Weil die Meldungen so alarmierend—und scheinbar auch bar jeder Grundlage—waren, hat die ICCO am 21. November eine Pressemeldung herausgegeben und all die Weltuntergangsschlagzeilen dementiert. Die Dürre in Westafrika—darunter auch in den kakaoproduzierenden Hochburgen Elfenbeinküste und Ghana—und die dort grassierenden Pflanzenkrankheiten würden zwar Anlass zur Sorge geben, aber noch lange nicht rechtfertigen, solche Horrorprognosen zu verbreiten.

Anzeige

„Natürlich sind das ernstzunehmende Themen, denen wir uns annehmen müssen", so Segal weiter, „doch für die nahe Zukunft rechnen wir mit keinen großen Auswirkungen für den Markt." Der Pressemitteilung der ICCO zufolge sind die Sorgen eines weltweiten Schokoladenengpasses hochgradig übertrieben. „Unser Job ist es, rund um die Uhr den Markt im Blick zu haben. Und in den Jahren bis 2020 sehen wir keinerlei Versorgungslücke."

So habe laut Angaben der ICCO die diesjährige Kakaoernte sogar zu einem Produktionsüberschuss geführt, und die Elfenbeinküste und Ghana—die zusammen über 70 Prozent der weltweiten Kakaoproduktion ausmachen—haben beide Rekordernten vermeldet.

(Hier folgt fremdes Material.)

/-- EVENT_WRITE_BACK: an EVENT register, or the status of a queue or front desk (R1059). -/
def eventWriteBack (fn off : Nat) (v : Word) (part : Part) (s : State) : State :=
  if off = 0x1038 then
    match writtenQSeq part v with
    | some n => modRsp fn (fun k => k.cleared n) s
    | none => s
  else if 0x1000000 ≤ off && off < 0x1F00000 && off % 0x1000 = 0x18 then
    let q := (off - 0x1000000) / 0x1000
    if (queue s fn q).st = .free then silent s
    else match writtenQSeq part v with
      | some n => modQueue fn q (fun k => k.cleared n) s
      | none => s
  else if !isInn s fn then s
  else match eventBlock off, writtenSeq part v with
    | some b, some n => eventBack b n s
    | _, _ => s

/-- EVENT_WRITE_BACK (R1059). -/
def execEventWriteBack (fn off : Nat) (value : Word) (part : Part) (s : State) : Answer :=
  act reports (byPart part (fun p s => eventWriteBack fn off value p s)) s

/-! ## Snapshots -/

/-- The size of a block (R1042). -/
def blkSize (b : Nat) : Nat :=
  if 16 ≤ b then 0x1000
  else match b with
    | 8 => 0x20000 | 9 => 0x20000 | 6 => 0x40000 | 12 => 0x40000 | 7 => 0x200000 | 0 => 0 | 10 => 0 | 15 => 0 | _ => 0x10000

/-- Whether a counter's holding register lies in a block. -/
def inBlock (b off : Nat) : Bool := decide (blkBase b ≤ off) && decide (off < blkBase b + blkSize b)

/-- Copy the counters that a condition selects into their holding registers, the others keep theirs (R1062, R1063). Log 157 (DEDUCED). -/
def snapWhere (f : Nat → Bool) (s : State) : State :=
  { s with snap := (s.cnt.filter (fun p => f p.1)).foldl (fun m p => mset m p.1 p.2) (s.snap.filter (fun p => !f p.1)) }

/-- BLOCK_SNAPSHOT: a write of 1 to a block's SNAP bit; GLB_SNAP is every block's (R1062). Log 157 (DEDUCED). -/
def blockSnapshot (fn b : Nat) (s : State) : State :=
  if !isInn s fn then s
  else if b = 14 then { s with snap := s.cnt }
  else if b < 56 then snapWhere (inBlock b) s else s

/-- BLOCK_SNAPSHOT (R1062). -/
def execBlockSnapshot (fn block : Nat) (s : State) : Answer := act [.snap] (blockSnapshot fn block) s

/-- GLB_SNAPSHOT (R1062). -/
def execGlbSnapshot (fn : Nat) (s : State) : Answer := act [.snap] (fun s => if isInn s fn then { s with snap := s.cnt } else s) s

/-! ## Registers of a function -/

/-- A write of the front desk page (R299): bases and sizes only while ENABLE is 0 and IDLE is 1, a size only from 8 to 16 (R333). -/
def deskWrite (fn o : Nat) (part : Part) (v : Word) (s : State) : State :=
  let f := (func s fn).fd
  let open_ := !f.enable && deskIdle f
  let put := fun (g : FrontDesk → FrontDesk) (s : State) => modFunc fn (fun x => { x with fd := g x.fd }) s
  if !(func s fn).enabled then s
  else if o = 0 then
    (if open_ then put (fun f => { f with req := { f.req with base := (partWrite (img f.req.base) part v).toNat } }) s else s)
  else if o = 8 then
    (if open_ then put (fun f => { f with resp := { f.resp with base := (partWrite (img f.resp.base) part v).toNat } }) s else s)
  else if o = 0x10 && coversLow part then
    let n := wfld v 20 16
    let s1 := put (fun f => { f with resp := { f.resp with vector := wfld v 31 21 } }) s
    if open_ && decide (8 ≤ n) && decide (n ≤ 16) then
      put (fun f => { f with req := { f.req with log2 := n }, resp := { f.resp with log2 := n + 1 } }) s1
    else s1
  else s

Die Preise für Kakaobohnen unterliegen traditionell erheblichen Schwankungen, stellt die Pressemitteilung klar, und die aktuell als hoch gehandelten Preise würden immer noch unter dem langjährigen Mittelwert liegen. Und wenn die Preise weiter ansteigen, werden die Farmer dergestalt reagieren, dass sie die Anbauflächen vergrößern, um mehr Gewinne einzufahren. Auf diese Weise würde mehr, und nicht weniger, Schokolade auf den Markt kommen, zur Freude der nimmersatten Schokoschlemmer.

Segal zufolge kann die Lawine an Falschmeldungen auf eine bestimmte Quelle zurückgeführt werden: ein Blog-Eintrag vom 15. November auf der Seite der Washington Post mit dem Titel The World's Biggest Chocolate Maker Says We're Running Out of Chocolate („Der größte Schokoladenhersteller der Welt sagt, uns geht die Schokolade aus"). Sein Autor, Roberto A. Ferdman, beruft sich auf Statistiken von Mars und Barry Callebaut—das Problem ist nur, dass die Zahlen alles andere als aktuell sind, sie stammen nämlich aus dem Jahr 2012.

„Der Blog-Eintrag geht von überholten und insgesamt auch fragwürdigen Daten aus", so Segal weiter. „Von den ihm vorliegenden Zahlen hat der Autor darauf geschlossen, wieviele Tonnen an fehlender Schokolade Jahr für Jahr dazukommen würden. Die auf diese Weise berechneten Vorhersagen sind aber zwangsläufig falsch, weswegen auch der Bericht reiner Unsinn ist."

Klarer Fall: Da haben sich einige Zeitungen so gar nicht von ihrer Schokoladenseite gezeigt. Das hat aber auch was Gutes: Wir Verbraucher müssen bis auf Weiteres erstmal nicht in der Schokoladenabteilung unseres Lieblingssupermarktes eskalieren. Puh. Dann kann's ja doch noch was werden mit dem Abnehmen im neuen Jahr.